Every software team has experienced this moment: adding a small feature suddenly takes days instead of hours, not because it’s complex, but because the codebase fights back. This silent resistance is often the result of technical debt – the accumulated cost of shortcuts, quick fixes, and postponed improvements made throughout a project’s life.
The Stripe (2018) Software Engineering Efficiency Report says that developers dedicate around one-third of their professional time to handling tech debt. Although some degree of tech debt is natural and even unavoidable, letting it get unbridled can delay delivery, lower code quality, and restrict a team’s adaptability. We will examine in the next parts what tech debt is, why it matters, and how to prevent technical debt effectively before it becomes a major constraint.
What is Technical Debt in Software Development?
Wikipedia says, technical debt (or “code debt”, “design debt”) is “a qualitative description of the cost to maintain a system that is attributable to choosing an expedient solution for its development.” Tech debt essentially refers to the “extra work” a team generates for the future by making shortcuts today. Such decisions may then seem logical, particularly when faced with extreme corporate pressure or strict deadlines. However, as the program evolves and changes, its effects become more pronounced.

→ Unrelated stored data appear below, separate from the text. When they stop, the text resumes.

/-- The one law of a word that only writes registers: from `Issues`, it ends in a next state as `RegWord` says. -/
theorem runWord_regPlan {w : WordSpec} {s : State} {b : Bundle} {g : Gang} {lat : Nat} {ws : List RegWrite}
    {fs : List (Nat × Flags)}
    (hi : Issues s b g w.hdr w.names (w.reads s g) w.attach)
    (he : w.early s g b.lanes = none) (hw : w.wait (wordCtx s b g w.hdr) s = false) (hlat : 0 < lat)
    (hb : w.body (wordCtx s b g w.hdr) s = regPlan s (wordCtx s b g w.hdr) lat ws fs)
    (hs : ∀ x ∈ ws, x.sound ∧ x.lane ∈ b.lanes) :
    ∃ t, runWord w s = .next t ∧ RegWord s t b g w.hdr ws (flagsFor fs) := by
  refine ⟨_, runWord_issues hi he hw, ?_⟩
  rw [hb]
  have hon : guardLanes s b g w.hdr ≠ [] := hi.some_lane
  generalize hc : wordCtx s b g w.hdr = c
  have hcg : c.g = g := by rw [← hc]; rfl
  have hcgk : c.gk = b.gang := by rw [← hc]; rfl
  have hcl : c.lanes = b.lanes := by rw [← hc]; rfl
  have hcpc : c.pc = b.pc := by rw [← hc]; rfl
  have hcc : c.cyc = cycOf s g.core := by rw [← hc]; rfl
  have hco : c.on = guardLanes s b g w.hdr := by rw [← hc]; rfl
  have hne : c.on ≠ [] := by rw [hco]; exact hon
  have hsub : ∀ x ∈ c.on, x ∈ c.lanes := by
    rw [hco, hcl]; intro x hx; exact (List.mem_filter.1 hx).1
  obtain ⟨all, hall⟩ : ∃ all, all = c.on ++ c.lanes.filter fun l => !c.on.contains l := ⟨_, rfl⟩
  obtain ⟨g1, hg1⟩ : ∃ g1, g1 = raiseFlags lat (writeRegs c.cyc c.seq lat c.on g (orderWrites s c.g ws)) fs := ⟨_, rfl⟩
  obtain ⟨p, hp⟩ : ∃ p, p = writeBack s c lat ws fs := ⟨_, rfl⟩
  obtain ⟨G0, hG0⟩ : ∃ G0, G0 = dropOwed c.cyc c.pc (castShadows p c.gk c.g c.seq c.lanes g1) c.lanes := ⟨_, rfl⟩
  obtain ⟨G, hG⟩ : ∃ G, G = raise w.hdr c.seq c.cyc (.cycles lat)
        ((all.map fun l => (l, LaneEnd.next)).foldl (endLane c.cyc w.hdr.stall.toNat c.seq c.seq c.pc) G0) := ⟨_, rfl⟩
  have hst : ∃ s1 : State, finishWord w.hdr c (regPlan s c lat ws fs) =
      { s1 with issue := none, nextId := s1.nextId + 66, free := s1.free + 1 } ∧
      s1 = { s with gangs := s1.gangs } ∧ (∀ k, k ≠ b.gang → gangOf s1 k = gangOf s k) ∧
      gangOf s1 b.gang = some (splitBundle (c.seq + 1) c.lanes
        { G with begun := G.begun || beginsNow c (c.on.map fun l => (l, LaneEnd.next)) }) := by
    unfold finishWord
    simp only [regPlan, allNext, ← List.map_append, ← hall, endTraps_next, leaving_next, someDone_next _ hne, if_true]
    refine ⟨_, rfl, rfl, ?_, ?_⟩
    · intro k hk
      simp [gangOf_modGang, hcgk, hk, writeBack]
    · simp only [gangOf_modGang, hcgk, if_true, writeBack, hi.gang, Option.map_some, hG, hG0, hg1, hp]
  obtain ⟨s1, hf1, hf2, hf3, hf4⟩ := hst
  have hs' : ∀ x ∈ orderWrites s c.g ws, x.sound ∧ x.lane ∈ b.lanes := fun x hx => hs x ((orderWrites_perm ..).mem_iff.1 hx)
  have hr : RegsWrittenIn g g [] (flagsFor []) fun _ => standing := by
    refine ⟨rfl, .inr ⟨fun _ _ => ?_, rfl⟩, fun _ h => h, fun l fb h => ⟨fb, h, ?_, ?_, fun r _ => rfl⟩⟩
    · rintro ⟨_, h, -⟩; cases h
    · simp [flagsFor, standing]
    · simp [flagsFor]
  have h1 := hr.writeRegs c.cyc c.seq lat c.on (orderWrites s c.g ws) (fun x hx => ⟨(hs' x hx).1, hi.fibres _ (hs' x hx).2⟩)
  have h2 : RegsWrittenIn g g1 (orderWrites s c.g ws) (flagsFor fs) fun _ => standing := by
    rw [hg1]; exact h1.raiseFlags lat fs
  have houts : g1.outs = g.outs := by rw [hg1, outs_raiseFlags, outs_writeRegs]
  rw [hf1]
  refine ⟨?_, hf3, _, hf4, ?_, ?_⟩
  · rw [hf2]
  · refine ⟨orderWrites s c.g ws, orderWrites_perm .., ?_⟩
    apply RegsWrittenIn.split
    have h3 := h2.shadows p c.gk c.g c.seq c.lanes
    have e0 : (fun _ => standing) = pcAfter [] [] c.pc := by funext l fb; simp [standing, pcAfter]
    rw [e0] at h3
    have h4 := (h3.drop c.cyc c.lanes).ends c.cyc w.hdr.stall.toNat c.seq c.seq all
    rw [← hG0] at h4
    have h5 := h4.gang (g2 := G) (by rw [hG, raise_frame])
    have h6 := h5.gang (g2 := { G with begun := G.begun || beginsNow c (c.on.map fun l => (l, LaneEnd.next)) }) rfl
    have e1 : pcAfter ([] ++ c.lanes) ([] ++ all) c.pc = goneOn b := by
      funext l fb
      rw [hcpc, hcl, hall, hcl]
      simp only [List.nil_append, pcAfter, goneOn, standing]
      by_cases hm : l ∈ b.lanes
      · by_cases ho : l ∈ c.on <;> simp [hm, ho]
      · have : l ∉ c.on := fun h => hm (hcl ▸ hsub l h)
        simp [hm, this]
    rw [e1] at h6
    exact h6
  · intro n
    refine Eq.trans (b := ctrVal (cycOf s g.core) G n) (ctrVal_congr _ _ (by rw [outs_splitBundle])) ?_
    rw [hG, ← hcc, ctrVal_raise _ _ _ _ _ _ hlat]
    congr 1
    rw [ctrVal_congr _ _ (outs_endNext ..), hG0, ctrVal_drop (((SameOwed.shadows ..).trans (h2.sameOwed houts)))]
    rw [hcc, hcpc, hcl]; rfl

/-! ### Words of one result -/

theorem lowest_mem {s : State} {b : Bundle} {g : Gang} {h : Hdr} (hne : guardLanes s b g h ≠ []) :
    lowest (wordCtx s b g h) ∈ b.lanes := by
  have : (wordCtx s b g h).on = guardLanes s b g h := rfl
  unfold lowest
  rw [this]
  cases hg : guardLanes s b g h with
  | nil => exact absurd hg hne
  | cons l ls =>
    have : l ∈ guardLanes s b g h := by simp [hg]
    exact (List.mem_filter.1 this).1

theorem dstLanes_mem {s : State} {b : Bundle} {g : Gang} {h : Hdr} (hne : guardLanes s b g h ≠ []) (d : Opnd) :
    ∀ l ∈ dstLanes (wordCtx s b g h) d, l ∈ b.lanes := by
  intro l hl
  unfold dstLanes at hl
  split at hl
  · simp at hl; subst hl; exact lowest_mem hne
  · exact (List.mem_filter.1 hl).1

theorem opRef_sound (d : Opnd) (l : Nat) (v : Word) : (oneWrite d l v).sound := by
  unfold oneWrite RegWrite.sound opRef RegRef.names
  cases d.s <;> simp

theorem flagsFor_zero (ls : List Nat) : flagsFor (ls.map fun l => (l, 0#4)) = noFlags := by
  funext l
  unfold flagsFor noFlags
  induction ls with
  | nil => rfl
  | cons a ls ih => simp only [List.map_cons, List.foldl_cons]; split <;> simpa using ih

/-- A word with one result per lane, under `Issues`. -/
theorem laneSpec_run {h : Hdr} {lat : Nat} {d : Opnd} {names : List Nat} {reads : List RegRef}
    {f : State → Ctx → Nat → Word × Flags} {s : State} {b : Bundle} {g : Gang} (hl : 0 < lat)
    (hi : Issues s b g h (opNames d 1 ++ names) (fun _ => reads)) :
    ∃ t, runWord (laneSpec h lat d names reads f) s = .next t ∧
      RegWord s t b g h (oneResult s b g h d fun c l => (f s c l).1)
        (flagsFor ((dstLanes (wordCtx s b g h) d).map fun l => (l, (f s (wordCtx s b g h) l).2))) := by
  refine runWord_regPlan (w := laneSpec h lat d names reads f) (lat := lat) hi rfl rfl hl ?_ ?_
  · simp [laneSpec, oneResult, List.map_map, Function.comp_def]
  · intro x hx
    simp only [oneResult, List.mem_map] at hx
    obtain ⟨l, hl, rfl⟩ := hx
    exact ⟨opRef_sound .., dstLanes_mem hi.some_lane d l hl⟩

theorem binSpec_run {h : Hdr} {d x y : Opnd} {f f' : Word → Word → Word} {s : State} {b : Bundle} {g : Gang}
    (hf : ∀ x y, f x y = f' x y)
    (hi : Issues s b g h (opNames d 1 ++ opNames x 1 ++ opNames y 1) (fun _ => opReads x 1 ++ opReads y 1)) :
    ∃ t, runWord (binSpec h d x y f) s = .next t ∧
      RegWord s t b g h (oneResult s b g h d fun c l => f' (rd s c l x) (rd s c l y)) noFlags := by
  have : f = f' := by funext x y; exact hf x y
  subst this
  have := laneSpec_run (h := h) (lat := 4) (d := d) (names := opNames x 1 ++ opNames y 1) (reads := opReads x 1 ++ opReads y 1)
    (f := fun s c l => (f (rd s c l x) (rd s c l y), 0)) (s := s) (b := b) (g := g) (by decide) (by simpa using hi)
  simpa [binSpec, flagsFor_zero (dstLanes (wordCtx s b g h) d)] using this

theorem triSpec_run {h : Hdr} {d x y : Opnd} {f f' : Word → Word → Word → Word} {s : State} {b : Bundle} {g : Gang}
    (hf : ∀ x y z, f x y z = f' x y z)
    (hi : Issues s b g h (opNames d 1 ++ opNames x 1 ++ opNames y 1) (fun _ => opReads x 1 ++ opReads y 1 ++ opReads d 1)) :
    ∃ t, runWord (triSpec h d x y f) s = .next t ∧
      RegWord s t b g h (oneResult s b g h d fun c l => f' (rd s c l x) (rd s c l y) (rd s c l d)) noFlags := by
  have : f = f' := by funext x y z; exact hf x y z
  subst this
  have := laneSpec_run (h := h) (lat := 4) (d := d) (names := opNames x 1 ++ opNames y 1)
    (reads := opReads x 1 ++ opReads y 1 ++ opReads d 1)
    (f := fun s c l => (f (rd s c l x) (rd s c l y) (rd s c l d), 0)) (s := s) (b := b) (g := g) (by decide) (by simpa using hi)
  simpa [triSpec, flagsFor_zero (dstLanes (wordCtx s b g h) d)] using this

theorem unSpec_run {h : Hdr} {d x : Opnd} {f f' : Word → Word} {s : State} {b : Bundle} {g : Gang}
    (hf : ∀ x, f x = f' x)
    (hi : Issues s b g h (opNames d 1 ++ opNames x 1) (fun _ => opReads x 1)) :
    ∃ t, runWord (unSpec h d x f) s = .next t ∧
      RegWord s t b g h (oneResult s b g h d fun c l => f' (rd s c l x)) noFlags := by
  have : f = f' := by funext x; exact hf x
  subst this
  have := laneSpec_run (h := h) (lat := 4) (d := d) (names := opNames x 1) (reads := opReads x 1)
    (f := fun s c l => (f (rd s c l x), 0)) (s := s) (b := b) (g := g) (by decide) (by simpa using hi)
  simpa [unSpec, flagsFor_zero (dstLanes (wordCtx s b g h) d)] using this

/-- A word that is `binSpec` of a function computes it. -/
theorem computes2_of {mk : Hdr → Opnd → Opnd → Opnd → Instr} (f : Word → Word → Word) {f' : Word → Word → Word}
    (hm : ∀ h d x y s, exec (mk h d x y) s = runWord (binSpec h d x y f) s) (hf : ∀ x y, f x y = f' x y) : Computes2 mk f' :=
  fun s b g h d x y hi => by rw [hm]; exact binSpec_run hf hi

Usually, refactoring code, fixing repeating problems, improving documentation, and modernizing parts of the system that no longer fulfill current needs make up the repayment. Tech debt can drag development, raise costs, and lower general system reliability if not addressed.
Why Technical Debt Happens?
Technical debt rarely appears overnight. It usually builds up through a series of small, seemingly reasonable decisions made under pressure during software development. Common causes include:
– Regular requirements changes force teams to modify features without sufficiently updating the system architecture.
– Tight deadlines drive developers to give delivery speed over clean, maintainable code top importance.
– Inconsistent technical ability among team members causes poor design and implementation choices.
– Teams deliberately take shortcuts to ship faster, especially when creating MVPs or fighting for market share.
– Old or unsupported technologies raise operational expenses and demand for maintenance.
– Early “temporary” decisions, like copying already written code with the intent to refactor later, are postponed indefinitely because of fresh deadlines.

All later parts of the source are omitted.